# Best Perch Tactic



## CountryKat (Apr 5, 2004)

I am stuck on shore and was curious to what everyones best perch tactics were. I will be doing a lot more perch and walleye fishing this year due to time available. I was considering using nightcrawlers and just fishing the bottom. Should I use the needle to blow up the worm a little to keep it off the bottom? OR. Should I spend my time throwing a jig and minnow?


----------



## elyfishingmaster (Sep 3, 2004)

when me and my dad go fishing we ussaly just use a spreader or a crappie rig with minnows or sometimes nightcrawlers.


----------



## Shortdrift (Apr 5, 2004)

When fishing from shore I always used a sinker with two droppers above it. One dropper about15" above the sinker baited with worm and another above that using a double hooked minnow. If I didn't have to cast too far, I would use a very light sinker and single hook the minnow through the lips or under the dorsal.
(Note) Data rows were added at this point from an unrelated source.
-- ==== Sys2Proof/Machine/Vdc.lean ====
section
/-! DEFINITION. The video display controller: registers, status events, ports, DMA (61_video.md
R500-R533). A function that may raise IRQ1 answers the new VDC and whether it did. -/

namespace Sys2Proof.Machine

/-- The VDC registers that hold a value of their own (61_video.md R501). -/
inductive VdcReg where
  | mawr | marr | cr | rcr | bxr | byr | mwr | hsr | hdr | vpr | vdw | vcr | dcr | sour | desr | lenr
  | dvssr
deriving DecidableEq, Repr

/-- The register that VdcAR selects; none for VWR/VRR ($02) and the undefined numbers
(61_video.md R501). -/
def Vdc.selected (v : Vdc) : Option VdcReg :=
  match v.ar.toNat with
  | 0x00 => some .mawr
  | 0x01 => some .marr
  | 0x05 => some .cr
  | 0x06 => some .rcr
  | 0x07 => some .bxr
  | 0x08 => some .byr
  | 0x09 => some .mwr
  | 0x0A => some .hsr
  | 0x0B => some .hdr
  | 0x0C => some .vpr
  | 0x0D => some .vdw
  | 0x0E => some .vcr
  | 0x0F => some .dcr
  | 0x10 => some .sour
  | 0x11 => some .desr
  | 0x12 => some .lenr
  | 0x13 => some .dvssr
  | _ => none

/-- Reg[r]. -/
def Vdc.reg (v : Vdc) : VdcReg → Word
  | .mawr => v.mawr
  | .marr => v.marr
  | .cr => v.cr
  | .rcr => v.rcr
  | .bxr => v.bxr
  | .byr => v.byr
  | .mwr => v.mwr
  | .hsr => v.hsr
  | .hdr => v.hdr
  | .vpr => v.vpr
  | .vdw => v.vdw
  | .vcr => v.vcr
  | .dcr => v.dcr
  | .sour => v.sour
  | .desr => v.desr
  | .lenr => v.lenr
  | .dvssr => v.dvssr

/-- Reg[r] <- w. -/
def Vdc.setReg (v : Vdc) (r : VdcReg) (w : Word) : Vdc :=
  match r with
  | .mawr => { v with mawr := w }
  | .marr => { v with marr := w }
  | .cr => { v with cr := w }
  | .rcr => { v with rcr := w }
  | .bxr => { v with bxr := w }
  | .byr => { v with byr := w }
  | .mwr => { v with mwr := w }
  | .hsr => { v with hsr := w }
  | .hdr => { v with hdr := w }
  | .vpr => { v with vpr := w }
  | .vdw => { v with vdw := w }
  | .vcr => { v with vcr := w }
  | .dcr => { v with dcr := w }
  | .sour => { v with sour := w }
  | .desr => { v with desr := w }
  | .lenr => { v with lenr := w }
  | .dvssr => { v with dvssr := w }

/-! ### VRAM and the SAT (61_video.md R505) -/

/-- A VRAM word; an address at or above VRAM_WORDS reads 0. -/
def Vdc.vramAt (p : Params) (v : Vdc) (n : Nat) : Word :=
  if n < p.vramWords then Store.get 0 v.vram n else 0

/-- VramRead. -/
def Vdc.vramRead (p : Params) (v : Vdc) (a : Word) : Word := v.vramAt p a.toNat

/-- VramWrite; ignored at or above VRAM_WORDS. -/
def Vdc.vramWrite (p : Params) (v : Vdc) (a : Word) (w : Word) : Vdc :=
  if a.toNat < p.vramWords then { v with vram := Store.set 0 v.vram a.toNat w } else v

/-- `Inc` by CR bits 12-11 (61_video.md R502, R515). -/
def Vdc.inc (v : Vdc) : Word :=
  match (v.cr.extractLsb' 11 2).toNat with
  | 0 => 1
  | 1 => 32
  | 2 => 64
  | _ => 128

/-! ### Status events (61_video.md R504, R521) -/

/-- The status events of 61_video.md R521. -/
inductive VdcEvent where
  | collision | overflow | raster | satDma | vramDma | vblank
deriving DecidableEq, Repr

/-- The VdcSt bit of an event. -/
def VdcEvent.bit : VdcEvent → Nat
  | .collision => 0
  | .overflow => 1
  | .raster => 2
  | .satDma => 3
  | .vramDma => 4
  | .vblank => 5

/-- The enable bit of an event. -/
def Vdc.enabled (v : Vdc) : VdcEvent → Bool
  | .collision => v.cr.getLsbD 0
  | .overflow => v.cr.getLsbD 1
  | .raster => v.cr.getLsbD 2
  | .satDma => v.dcr.getLsbD 0
  | .vramDma => v.dcr.getLsbD 1
  | .vblank => v.cr.getLsbD 3

/-- Raise an event: with its enable set, the status bit and IRQ1; else nothing (61_video.md R521). -/
def Vdc.raise (v : Vdc) (e : VdcEvent) : Vdc × Bool :=
  if v.enabled e then ({ v with st := v.st ||| (1#6 <<< e.bit) }, true) else (v, false)

/-- One VDC action after another; IRQ1 is raised if either raised it. -/
def vdcThen (r : Vdc × Bool) (f : Vdc → Vdc × Bool) : Vdc × Bool :=
  ((f r.1).1, r.2 || (f r.1).2)

/-- Raise an event where a condition holds. -/
def Vdc.raiseIf (v : Vdc) (b : Bool) (e : VdcEvent) : Vdc × Bool :=
  if b then v.raise e else (v, false)

/-! ### DMA (61_video.md R530-R533) -/

/-- A DMA address stepped by 1, down if `dec`. -/
def dmaStep (dec : Bool) (a : Word) : Word := if dec then a - 1 else a + 1

/-- Copy n words one at a time in order; answers the VDC and the two final addresses
(61_video.md R531). -/
def Vdc.dmaCopy (p : Params) (sdec ddec : Bool) : Nat → Word → Word → Vdc → Vdc × Word × Word
  | 0, s, d, v => (v, s, d)
  | n + 1, s, d, v =>
    Vdc.dmaCopy p sdec ddec n (dmaStep sdec s) (dmaStep ddec d) (v.vramWrite p d (v.vramRead p s))

/-- The VRAM DMA, run to completion (61_video.md R531). -/
def Vdc.vramDma (p : Params) (v : Vdc) : Vdc × Bool :=
  let n := v.lenr.toNat + 1
  let r := Vdc.dmaCopy p (v.dcr.getLsbD 2) (v.dcr.getLsbD 3) n v.sour v.desr v
  Vdc.raise
    { r.1 with
      lastDmaSrc := v.sour, lastDmaDst := v.desr, lastDmaLen := n
      vramDmaCount := v.vramDmaCount + 1
      sour := r.2.1, desr := r.2.2, lenr := 0xFFFF }
    .vramDma

/-- The 256 words of the SAT DMA (61_video.md R533). -/
def Vdc.satCopy (p : Params) (v : Vdc) : Store Word :=
  (List.range 256).foldl
    (fun sat i => Store.set 0 sat i (v.vramRead p (v.dvssr + BitVec.ofNat 16 i))) v.sat

/-- The SAT DMA at the start of vertical blank, if armed or repeating (61_video.md R533). -/
def Vdc.satDma (p : Params) (v : Vdc) : Vdc × Bool :=
  if v.satPending || v.dcr.getLsbD 4 then
    Vdc.raise
      { v with
        sat := v.satCopy p, satPending := false, satDmaCount := v.satDmaCount + 1
        lastDmaSrc := v.dvssr, lastDmaLen := 256 }
      .satDma
  else (v, false)

/-! ### Ports (61_video.md R510-R515, R520) -/

/-- Port 0 write: register select (61_video.md R511). -/
def Vdc.writeSelect (v : Vdc) (b : Byte) : Vdc := { v with ar := b.extractLsb' 0 5 }

/-- The effects of a register write that its low or high half shares: BYR sets BgY
(61_video.md R512). -/
def Vdc.eitherEffect (r : VdcReg) (v : Vdc) : Vdc :=
  match r with
  | .byr => { v with bgY := v.byr.extractLsb' 0 9 }
  | _ => v

/-- The effects of a high-byte register write (61_video.md R512). -/
def Vdc.highEffect (p : Params) (r : VdcReg) (v : Vdc) : Vdc × Bool :=
  match r with
  | .marr => ({ v with rLatch := v.vramRead p v.marr }, false)
  | .lenr => v.vramDma p
  | .dvssr => ({ v with satPending := true }, false)
  | r => (v.eitherEffect r, false)

/-- Port 2 write: data low byte (61_video.md R512). -/
def Vdc.writeLow (v : Vdc) (b : Byte) : Vdc :=
  if v.ar = 0x02 then { v with wLatch := b }
  else match v.selected with
    | some r => (v.setReg r (joinBytes b (hiByte (v.reg r)))).eitherEffect r
    | none => v

/-- Port 3 write: data high byte (61_video.md R512). -/
def Vdc.writeHigh (p : Params) (v : Vdc) (b : Byte) : Vdc × Bool :=
  if v.ar = 0x02 then
    ({ v.vramWrite p v.mawr (joinBytes v.wLatch b) with mawr := v.mawr + v.inc }, false)
  else match v.selected with
    | some r => (v.setReg r (joinBytes (loByte (v.reg r)) b)).highEffect p r
    | none => (v, false)

/-- Port 0 read: the status byte, then VdcSt <- 0 (61_video.md R520). -/
def Vdc.readStatus (v : Vdc) : Byte × Vdc := (v.st.zeroExtend 8, { v with st := 0 })

/-- Port 2 read: data low byte (61_video.md R513). -/
def Vdc.readLow (v : Vdc) : Byte :=
  if v.ar = 0x02 then loByte v.rLatch
  else match v.selected with
    | some r => loByte (v.reg r)
    | none => 0

/-- Port 3 read: data high byte; with AR = $02 it advances MARR and refills the latch
(61_video.md R513). -/
def Vdc.readHigh (p : Params) (v : Vdc) : Byte × Vdc :=
  if v.ar = 0x02 then
    (hiByte v.rLatch,
      { v with marr := v.marr + v.inc, rLatch := v.vramRead p (v.marr + v.inc) })
  else match v.selected with
    | some r => (hiByte (v.reg r), v)
    | none => (0, v)

/-! ### Geometry (61_video.md R503, R536) -/

/-- ACTIVE_START = VSW + VDS + 3 (61_video.md R536). -/
def Vdc.activeStart (v : Vdc) : Nat :=
  (v.vpr.extractLsb' 0 5).toNat + (v.vpr.extractLsb' 8 8).toNat + 3

/-- ACTIVE_END (61_video.md R536). -/
def Vdc.activeEnd (p : Params) (v : Vdc) : Nat :=
  min (v.activeStart + (v.vdw.extractLsb' 0 9).toNat + 1) p.linesPerFrame

/-- Whether line l is active (61_video.md R536). -/
def Vdc.isActive (p : Params) (v : Vdc) (l : Nat) : Bool :=
  decide (v.activeStart ≤ l) && decide (l < v.activeEnd p)

/-- VB_LINE (61_video.md R536). -/
def Vdc.vbLine (p : Params) (v : Vdc) : Nat := min (v.activeEnd p) (p.linesPerFrame - 1)

/-- The display width W = (HDW + 1) x 8 in pixels (61_video.md R536). -/
def Vdc.width (v : Vdc) : Nat := ((v.hdr.extractLsb' 0 7).toNat + 1) * 8

/-- The raster counter RC at line l, the `mod` taken as the residue 0 .. LINES_PER_FRAME - 1 (DEDUCED,
log 23; 61_video.md R538). -/
def Vdc.rasterCount (p : Params) (v : Vdc) (l : Nat) : Nat :=
  64 + (((l : Int) - (v.activeStart : Int)) % (p.linesPerFrame : Int)).toNat

end Sys2Proof.Machine
end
I use to cast from shore with 2" twister tails and jig combo also.
Sometimes added a minnow to the rig also.


----------



## smallieguy (Apr 7, 2004)

On Pymi its a perch colored crankbait..........them things is
cannibals    
sorry I couldn't help myself.  






No Mass


----------



## atrkyhntr (May 31, 2004)

Finding some quality shoreline fishing will be hard to do with all the gobies that are in close to shore.. those things are very territorial and hit anything tossed close to them...
If things change concerning gobies then minnows will serve you better then nightcrawler 10 fold...


----------



## papaperch (Apr 12, 2004)

This time of year March to end of April try and find a lake with a 15 ' to 20 ' depth reachable from shore. Boat would be better but you said you were shore bound. Use slip bobbers as close to bottom you can get without snagging. On one of your lines keep a small crawler, about as long as your little finger and 1/8 " thick is perfect use with a # 6 aberdeen, do not bunch up on hook , just hook once thru head. This will catch most of your perch. On the other line use wax worm and pinmin or a live minnow . This rig will add a few that ignore the worm. This rig and technique has yielded me catches in inland lakes that looks like I fished Erie. A very few fishermen who witnessed me coming off of Liberty Lake in Girard when it was opened always shook their heads and said " I cant believe those perch came out of here ". Redworms will work also but not as effective as those " baby nights " By the way they are also a top notch trout bait. We used to wholesale them to Pennsylvania bait shops.


----------



## Shortdrift (Apr 5, 2004)

I have found that the gobi isn't in the area when there are jumbo perch around. Also found jumbo's burping up the gobi when I get them to the surface. The very end of the rock wall (East wall) on the Huron River can
be dynamite as the jumbo perch move in to spawn. People fishing off the wall do better than the boat fisherman in that area. The minnow does not have to be alive when they are feeding which is why I double hook them when casting out with a sinker.


----------



## Bassy (Apr 9, 2004)

Papaperch, what it a # 6 aberdeen? Pleasant Hill Lake has some nice perch in it and I would like to give this a try. Thanks
Bassy


----------